An object of the present invention is to solve the above problems, and in detail, to simplify the manufacturing process of the conventional electromagnetic shielding optical member, while lowering the production cost, the electromagnetic shielding optical member that can maintain a high electromagnetic shielding efficiency. To provide.

Another object of the present invention is to provide a filter for a display device comprising the optical member for shielding electromagnetic waves.

Still another object of the present invention is to provide a display device including the filter for the display device.

The electromagnetic shielding optical member according to an aspect of the present invention includes a base substrate and a conductive polymer layer coated on the base substrate and having a conductive polymer and a dopant.

The base substrate is a substrate whose surface is modified by plasma treatment, and the base substrate includes glass or the like.

In addition, the base substrate may be polyethylene terephthalate (Poly (ethylene terephthalate), PET), polycarbonate (PC), polymethyl methacrylate (PMMA), polyvinyl chloride (Poly (vinyl) chloride), PVC) and copolymers thereof.

The conductive polymer is polyaniline, polythiophene, polypyrrole, poly (3,4-ethylene deoxythiophene), poly (3-alkyl Poly 3-alkylthiophene, poly iso-thianaphthene, poly p-phenylene, derivatives thereof, and the like.

The dopant includes sulfonic acid derivatives, and the sulfonic acid derivatives include camphor sulfonic acid, dodecylbenzene sulfonic acid, dinonyl naphthalene sulfonic acid, and dibutyl naphthalene sulfonic acid. sulfonic acid), toluene sulfonic acid, and methane sulfonic acid.

A filter for a display device according to an aspect of the present invention is formed by stacking a plurality of functional members for performing a plurality of functions including an electromagnetic shielding function. In this case, any one of the functional members is, i) a base substrate, and ii) an electromagnetic wave having a conductive polymer layer formed by coating on the base substrate and comprising a conductive polymer and a dopant. And a shielding layer.

In the filter for display device, the electromagnetic shielding function is achieved by the electromagnetic shielding layer alone.

When the filter for the display device includes an external light shielding layer, the conductive polymer layer is coated on one surface of the base substrate, and the external light shielding layer is disposed on the other surface of the base substrate.

According to an aspect of the present invention, a display apparatus includes a transparent front substrate and a back substrate coupled to face each other, a panel assembly including a plurality of cells between the front substrate and the back substrate, and a front substrate of the panel assembly. It includes a filter for a display device disposed is formed by stacking a plurality of functional members for performing a plurality of functions including the electromagnetic shielding function.

In this case, the filter for the display device, for the electromagnetic shielding function, the electromagnetic wave having a conductive polymer layer comprising a conductive polymer and a dopant formed by coating on the base substrate and ii) the base substrate for ii) And a shielding optical member.
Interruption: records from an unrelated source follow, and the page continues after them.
/-- Registers of the GPX tables of spec/ (Table 8.12, Table 8.13, Table 8.14, Table 8.15, Table 8.16, Table 8.17, Table 9.10, Table 9.11, Table 9.12, Table 9.7, Table 9.8, Table 9.9). -/
def regsGpx0 : List RegDef := [
  ⟨"GPX_INFO", 0x800000, [], [⟨"SAMPLES_MAX", 31, 24, .ro, 0x4⟩, ⟨"TILE_SIZE", 23, 16, .ro, 0x20⟩, ⟨"LANES", 15, 8, .ro, 0x80⟩, ⟨"CORES", 4, 0, .ro, 0x10⟩]⟩,
  ⟨"GPX_CNT_CTRL", 0x800010, [], [⟨"SEQ", 31, 16, .ro, 0x0⟩, ⟨"VALID", 1, 1, .ro, 0x0⟩, ⟨"SNAP", 0, 0, .wo, 0x0⟩]⟩,
  ⟨"GPX_CNT_JOBS", 0x800014, [], [⟨"JOBS", 31, 0, .ro, 0x0⟩]⟩,
  ⟨"GPX_CNT_TILES", 0x800018, [], [⟨"TILES", 31, 0, .ro, 0x0⟩]⟩,
  ⟨"GPX_CNT_HSR", 0x80001C, [], [⟨"REMOVED", 31, 0, .ro, 0x0⟩]⟩,
  ⟨"GPX_CNT_FAULTS", 0x800020, [], [⟨"BIN_OVERFLOWS", 31, 16, .ro, 0x0⟩, ⟨"FAULTS", 15, 0, .ro, 0x0⟩]⟩,
  ⟨"GPX_SCHED_STAT", 0x800200, [], [⟨"LIVE", 29, 24, .ro, 0x0⟩, ⟨"SLOTS_FREE", 21, 16, .ro, 0x20⟩, ⟨"CLAIM_CORES", 10, 8, .ro, 0x3⟩, ⟨"IN_SECTION", 3, 0, .ro, 0x0⟩]⟩,
  ⟨"GPX_PRE_CTRL", 0x800210, [], [⟨"SEQ", 31, 16, .ro, 0x0⟩, ⟨"VALID", 1, 1, .ro, 0x0⟩, ⟨"SNAP", 0, 0, .wo, 0x0⟩]⟩,
  ⟨"GPX_PRE_COMP", 0x800214, [], [⟨"CLAIMS", 31, 0, .ro, 0x0⟩]⟩,
  ⟨"GPX_PRE_SWAP", 0x800218, [], [⟨"SWAPS", 31, 0, .ro, 0x0⟩]⟩,
  ⟨"GPX_PRE_WORST", 0x80021C, [], [⟨"SECTIONS_ENDED", 31, 16, .ro, 0x0⟩, ⟨"WORST", 9, 0, .ro, 0x0⟩]⟩,
  ⟨"GPX_SKIM_CNT", 0x800220, [], [⟨"STRIPS", 31, 0, .ro, 0x0⟩]⟩]

/-- Registers of the GPX tables of spec/ (Table 8.18). -/
def regsGpx1 : List RegDef := [
  ⟨"GPX_CORE_STATc", 0x800100, [(16, 0x4)], [⟨"FUNCTION", 23, 16, .ro, 0xFF⟩, ⟨"CLASS", 9, 8, .ro, 0x0⟩, ⟨"STATE", 3, 0, .ro, 0x0⟩]⟩]

/-- Registers of the TRV tables of spec/ (Table 10.10, Table 10.5, Table 10.6, Table 10.7, Table 10.8, Table 10.9). -/
def regsTrv0 : List RegDef := [
  ⟨"TRV_INFO", 0x900000, [], [⟨"STEP_CYCLES", 15, 8, .ro, 0xE⟩, ⟨"WIDTH", 7, 4, .ro, 0x8⟩, ⟨"ENGINES", 3, 0, .ro, 0x2⟩]⟩,
  ⟨"TRV_STAT", 0x900004, [], [⟨"QUEUED", 31, 24, .ro, 0x0⟩, ⟨"LAST_CLASS", 10, 8, .ro, 0x0⟩, ⟨"CLEAR_REFUSED", 3, 3, .w1c, 0x0⟩, ⟨"BUSY", 2, 2, .ro, 0x0⟩, ⟨"TRV_FAULT", 1, 1, .ro, 0x0⟩, ⟨"RASTER_FAULT", 0, 0, .ro, 0x0⟩]⟩,
  ⟨"TRV_CTRL", 0x900008, [], [⟨"CLEAR_TRV", 3, 3, .pw, 0x0⟩, ⟨"CLEAR_RASTER", 2, 2, .pw, 0x0⟩, ⟨"SET_TRV", 1, 1, .pw, 0x0⟩, ⟨"SET_RASTER", 0, 0, .pw, 0x0⟩]⟩,
  ⟨"TRV_CTRL_N", 0x90000C, [], []⟩,
  ⟨"TRV_ST_CTRL", 0x900010, [], [⟨"SEQ", 31, 16, .ro, 0x0⟩, ⟨"VALID", 1, 1, .ro, 0x0⟩, ⟨"SNAP", 0, 0, .wo, 0x0⟩]⟩,
  ⟨"TRV_ST_RASTER", 0x900014, [], [⟨"SIG", 31, 0, .ro, 0x0⟩]⟩,
  ⟨"TRV_ST_TRAV", 0x900018, [], [⟨"SIG", 31, 0, .ro, 0x0⟩]⟩,
  ⟨"TRV_ST_REF", 0x90001C, [], [⟨"SIG", 31, 0, .ro, 0x0⟩]⟩,
  ⟨"TRV_ARMn", 0x900100, [(8, 0x8)], [⟨"PENDING", 8, 8, .ro, 0x0⟩, ⟨"ARM_ERR", 7, 7, .w1c, 0x0⟩, ⟨"DISARMED_WRITE", 6, 6, .w1c, 0x0⟩, ⟨"ACTIVE", 5, 5, .ro, 0x0⟩, ⟨"ACTIVE_VALID", 4, 4, .ro, 0x0⟩, ⟨"ARMED_B", 3, 3, .ro, 0x0⟩, ⟨"ARMED_A", 2, 2, .ro, 0x0⟩, ⟨"ARM_B", 1, 1, .wo, 0x0⟩, ⟨"ARM_A", 0, 0, .wo, 0x0⟩]⟩,
  ⟨"TRV_RECn", 0x900104, [(8, 0x8)], [⟨"LIMIT_HITS", 31, 16, .ro, 0x0⟩, ⟨"RENDERS", 15, 0, .ro, 0x0⟩]⟩]

/-- Registers of the OP tables of spec/ (Table 11.10, Table 11.7, Table 11.8, Table 11.9). -/
def regsOp0 : List RegDef := [
  ⟨"OP_CTRL", 0xA00000, [(8, 0x10000)], [⟨"REGAMMA_EN", 11, 11, .sh, 0x0⟩, ⟨"LUT3D_EN", 10, 10, .sh, 0x0⟩, ⟨"CSC_EN", 9, 9, .sh, 0x0⟩, ⟨"DEGAMMA_EN", 8, 8, .sh, 0x0⟩, ⟨"ZORDER_EN", 5, 5, .sh, 0x0⟩, ⟨"DITHER", 3, 2, .sh, 0x2⟩, ⟨"PANEL_BPC", 1, 0, .sh, 0x1⟩]⟩,
  ⟨"OP_ZORDER", 0xA00004, [(8, 0x10000)], [⟨"POS", 23, 0, .sh, 0xFAC688⟩]⟩,
  ⟨"OP_BG", 0xA00008, [(8, 0x10000)], [⟨"R", 29, 20, .sh, 0x0⟩, ⟨"G", 19, 10, .sh, 0x0⟩, ⟨"B", 9, 0, .sh, 0x0⟩]⟩,
  ⟨"OP_WB_CTRL", 0xA0000C, [(8, 0x10000)], [⟨"WB_FORMAT", 15, 8, .sh, 0x1⟩, ⟨"WB_POINT", 2, 1, .sh, 0x0⟩, ⟨"WB_EN", 0, 0, .sh, 0x0⟩]⟩,
  ⟨"OP_WB_ADDR_LO", 0xA00010, [(8, 0x10000)], [⟨"ADDR_LO", 31, 6, .sh, 0x0⟩]⟩,
  ⟨"OP_WB_ADDR_HI", 0xA00014, [(8, 0x10000)], [⟨"ADDR_HI", 31, 0, .sh, 0x0⟩]⟩,
  ⟨"OP_WB_PITCH", 0xA00018, [(8, 0x10000)], [⟨"PITCH", 15, 0, .sh, 0x0⟩]⟩,
  ⟨"OP_WB_STAT", 0xA0001C, [(8, 0x10000)], [⟨"FRAMES", 31, 16, .ro, 0x0⟩, ⟨"DISCARDED", 1, 1, .w1c, 0x0⟩, ⟨"INCOMPLETE", 0, 0, .w1c, 0x0⟩]⟩,
  ⟨"OP_CSC_M0", 0xA00020, [(8, 0x10000)], [⟨"M01", 31, 16, .sh, 0x0⟩, ⟨"M00", 15, 0, .sh, 0x1000⟩]⟩,
  ⟨"OP_CSC_M1", 0xA00024, [(8, 0x10000)], [⟨"M10", 31, 16, .sh, 0x0⟩, ⟨"M02", 15, 0, .sh, 0x0⟩]⟩,
  ⟨"OP_CSC_M2", 0xA00028, [(8, 0x10000)], [⟨"M12", 31, 16, .sh, 0x0⟩, ⟨"M11", 15, 0, .sh, 0x1000⟩]⟩,
  ⟨"OP_CSC_M3", 0xA0002C, [(8, 0x10000)], [⟨"M21", 31, 16, .sh, 0x0⟩, ⟨"M20", 15, 0, .sh, 0x0⟩]⟩]

/-- Registers of the OP tables of spec/ (Table 11.10, Table 11.11). -/
def regsOp1 : List RegDef := [
  ⟨"OP_CSC_M4", 0xA00030, [(8, 0x10000)], [⟨"M22", 15, 0, .sh, 0x1000⟩]⟩,
  ⟨"OP_CSC_OFF0", 0xA00034, [(8, 0x10000)], [⟨"O1", 28, 16, .sh, 0x0⟩, ⟨"O0", 12, 0, .sh, 0x0⟩]⟩,
  ⟨"OP_CSC_OFF1", 0xA00038, [(8, 0x10000)], [⟨"O2", 12, 0, .sh, 0x0⟩]⟩,
  ⟨"OP_LUT_IDX", 0xA00040, [(8, 0x10000)], [⟨"TABLE", 17, 16, .rw, 0x0⟩, ⟨"INDEX", 12, 0, .rw, 0x0⟩]⟩,
  ⟨"OP_LUT_DATA0", 0xA00044, [(8, 0x10000)], [⟨"G", 23, 12, .sh, 0x0⟩, ⟨"R", 11, 0, .sh, 0x0⟩]⟩,
  ⟨"OP_LUT_DATA1", 0xA00048, [(8, 0x10000)], [⟨"B", 11, 0, .sh, 0x0⟩]⟩,
  ⟨"OP_STAT", 0xA00050, [(8, 0x10000)], [⟨"SCALERS", 3, 0, .ro, 0x0⟩]⟩]

/-- Registers of the Lx tables of spec/ (Table 11.13, Table 11.14, Table 11.15). -/
def regsLx0 : List RegDef := [
  ⟨"Lx_CTRL", 0xA01000, [(8, 0x10000), (9, 0x400)], [⟨"PLANE_ALPHA", 31, 24, .sh, 0xFF⟩, ⟨"ALPHA_MODE", 9, 8, .sh, 0x0⟩, ⟨"VIN", 5, 4, .sh, 0x0⟩, ⟨"SOURCE", 1, 1, .sh, 0x0⟩, ⟨"ENABLE", 0, 0, .sh, 0x0⟩]⟩,
  ⟨"Lx_FORMAT", 0xA01004, [(8, 0x10000), (9, 0x400)], [⟨"SITING_V", 9, 9, .sh, 0x0⟩, ⟨"SITING_H", 8, 8, .sh, 0x0⟩, ⟨"FORMAT", 7, 0, .sh, 0x1⟩]⟩,
  ⟨"Lx_ADDRp_LO", 0xA01008, [(8, 0x10000), (9, 0x400), (3, 0x8)], [⟨"ADDR_LO", 31, 6, .sh, 0x0⟩]⟩,
  ⟨"Lx_ADDRp_HI", 0xA0100C, [(8, 0x10000), (9, 0x400), (3, 0x8)], [⟨"ADDR_HI", 31, 0, .sh, 0x0⟩]⟩,
  ⟨"Lx_PITCHp", 0xA01020, [(8, 0x10000), (9, 0x400), (3, 0x4)], [⟨"PITCH", 15, 0, .sh, 0x0⟩]⟩,
  ⟨"Lx_SRC_POS", 0xA01030, [(8, 0x10000), (9, 0x400)], [⟨"Y", 31, 16, .sh, 0x0⟩, ⟨"X", 15, 0, .sh, 0x0⟩]⟩,
  ⟨"Lx_SRC_SIZE", 0xA01034, [(8, 0x10000), (9, 0x400)], [⟨"H", 31, 16, .sh, 0x0⟩, ⟨"W", 15, 0, .sh, 0x0⟩]⟩,
  ⟨"Lx_DST_POS", 0xA01038, [(8, 0x10000), (9, 0x400)], [⟨"Y", 31, 16, .sh, 0x0⟩, ⟨"X", 15, 0, .sh, 0x0⟩]⟩,
  ⟨"Lx_DST_SIZE", 0xA0103C, [(8, 0x10000), (9, 0x400)], [⟨"H", 31, 16, .sh, 0x0⟩, ⟨"W", 15, 0, .sh, 0x0⟩]⟩,
  ⟨"Lx_FALLBACK", 0xA01040, [(8, 0x10000), (9, 0x400)], [⟨"R", 29, 20, .sh, 0x0⟩, ⟨"G", 19, 10, .sh, 0x0⟩, ⟨"B", 9, 0, .sh, 0x0⟩]⟩,
  ⟨"Lx_BIND", 0xA01044, [(8, 0x10000), (9, 0x400)], [⟨"CONTRACT_ID", 31, 0, .sh, 0x0⟩]⟩,
  ⟨"Lx_CSC_M0", 0xA01060, [(8, 0x10000), (9, 0x400)], [⟨"M01", 31, 16, .sh, 0x0⟩, ⟨"M00", 15, 0, .sh, 0x12AF⟩]⟩]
The display device used in the present invention includes a plasma display panel (PDP) device, an organic light emitting diode (OLED) device, a liquid crystal display (LCD) device, and a FED (Field), which implement RGB with pixels of a grid pattern. It can be applied in various ways. Hereinafter, the present invention will be described using a PDP device and a PDP filter used for convenience of description, but the present invention is not limited thereto and may be applied to the aforementioned various display devices and filters for display devices used therein.

Hereinafter, embodiments of the present invention will be described in detail with reference to the accompanying drawings and the contents described in the accompanying drawings, but the present invention is not limited or limited to the embodiments. Like reference numerals in the drawings denote like elements.

1 is an exploded perspective view showing a PDP apparatus according to an embodiment of the present invention.

First, referring to FIG. 1, a structure of a PDP device 100 according to an embodiment of the present invention includes a case 110, a driving circuit board 120 accommodated in the case 110, and a discharge in which a gas discharge phenomenon occurs. The panel assembly 130 includes a cell, a PDP filter 140 including various functional optical members, and a cover 150 covering an upper portion of the case 110.

The PDP filter 140 is disposed above the front substrate of the panel assembly 130. In this case, the PDP filter 140 may be spaced apart from the front substrate of the panel assembly 130 or may be disposed in contact with each other, and also between the panel assembly 130 and the PDP filter 140. The front substrate may be combined with an adhesive or an adhesive to prevent side effects such as inflow or to reinforce the strength of the PDP filter 140 itself.

The PDP filter 140 includes a conductive layer formed of a material having excellent conductivity on the transparent substrate, and the conductive layer is grounded to the case 110 through the cover 150. That is, before the electromagnetic wave generated from the panel assembly 130 reaches the user, it is grounded to the cover 150 and the case 110 through the conductive layer of the PDP filter 140. Discharge gas is sealed in the discharge cell (not shown), and as the discharge gas, for example, a Ne-Xe-based gas or a He-Xe-based gas may be used. The panel assembly 130 basically has a light emitting principle such as a fluorescent lamp, and the ultraviolet rays emitted from the discharge gas are converted into visible light by exciting the phosphor layer in the panel assembly 130 with the discharge in the light emitting cell. .

2 is a cross-sectional view illustrating a PDP filter according to an embodiment of the present invention.

Referring to FIG. 2, the PDP filter 200 includes functional optical members having various shielding functions, and the functional optical members include an antireflection layer 210, an external light shielding layer 220, a color correction layer 230, and an electromagnetic wave. Shielding layer 240;

The anti-reflection layer 210 is disposed at the outermost surface in contact with the external environment light 310, and the external light shielding layer 220, the color correction layer 230, and the electromagnetic wave shielding layer 240 are disposed on the rear surface of the anti-reflection layer 210. Laminated in order. In this case, the electromagnetic shielding layer 240 is disposed on a surface in contact with the incident light 320 emitted from the PDP panel. In this case, the electromagnetic shielding layer 240 may be disposed to be spaced apart from the PDP panel at a predetermined distance, or alternatively, may be directly attached to one surface of the PDP panel.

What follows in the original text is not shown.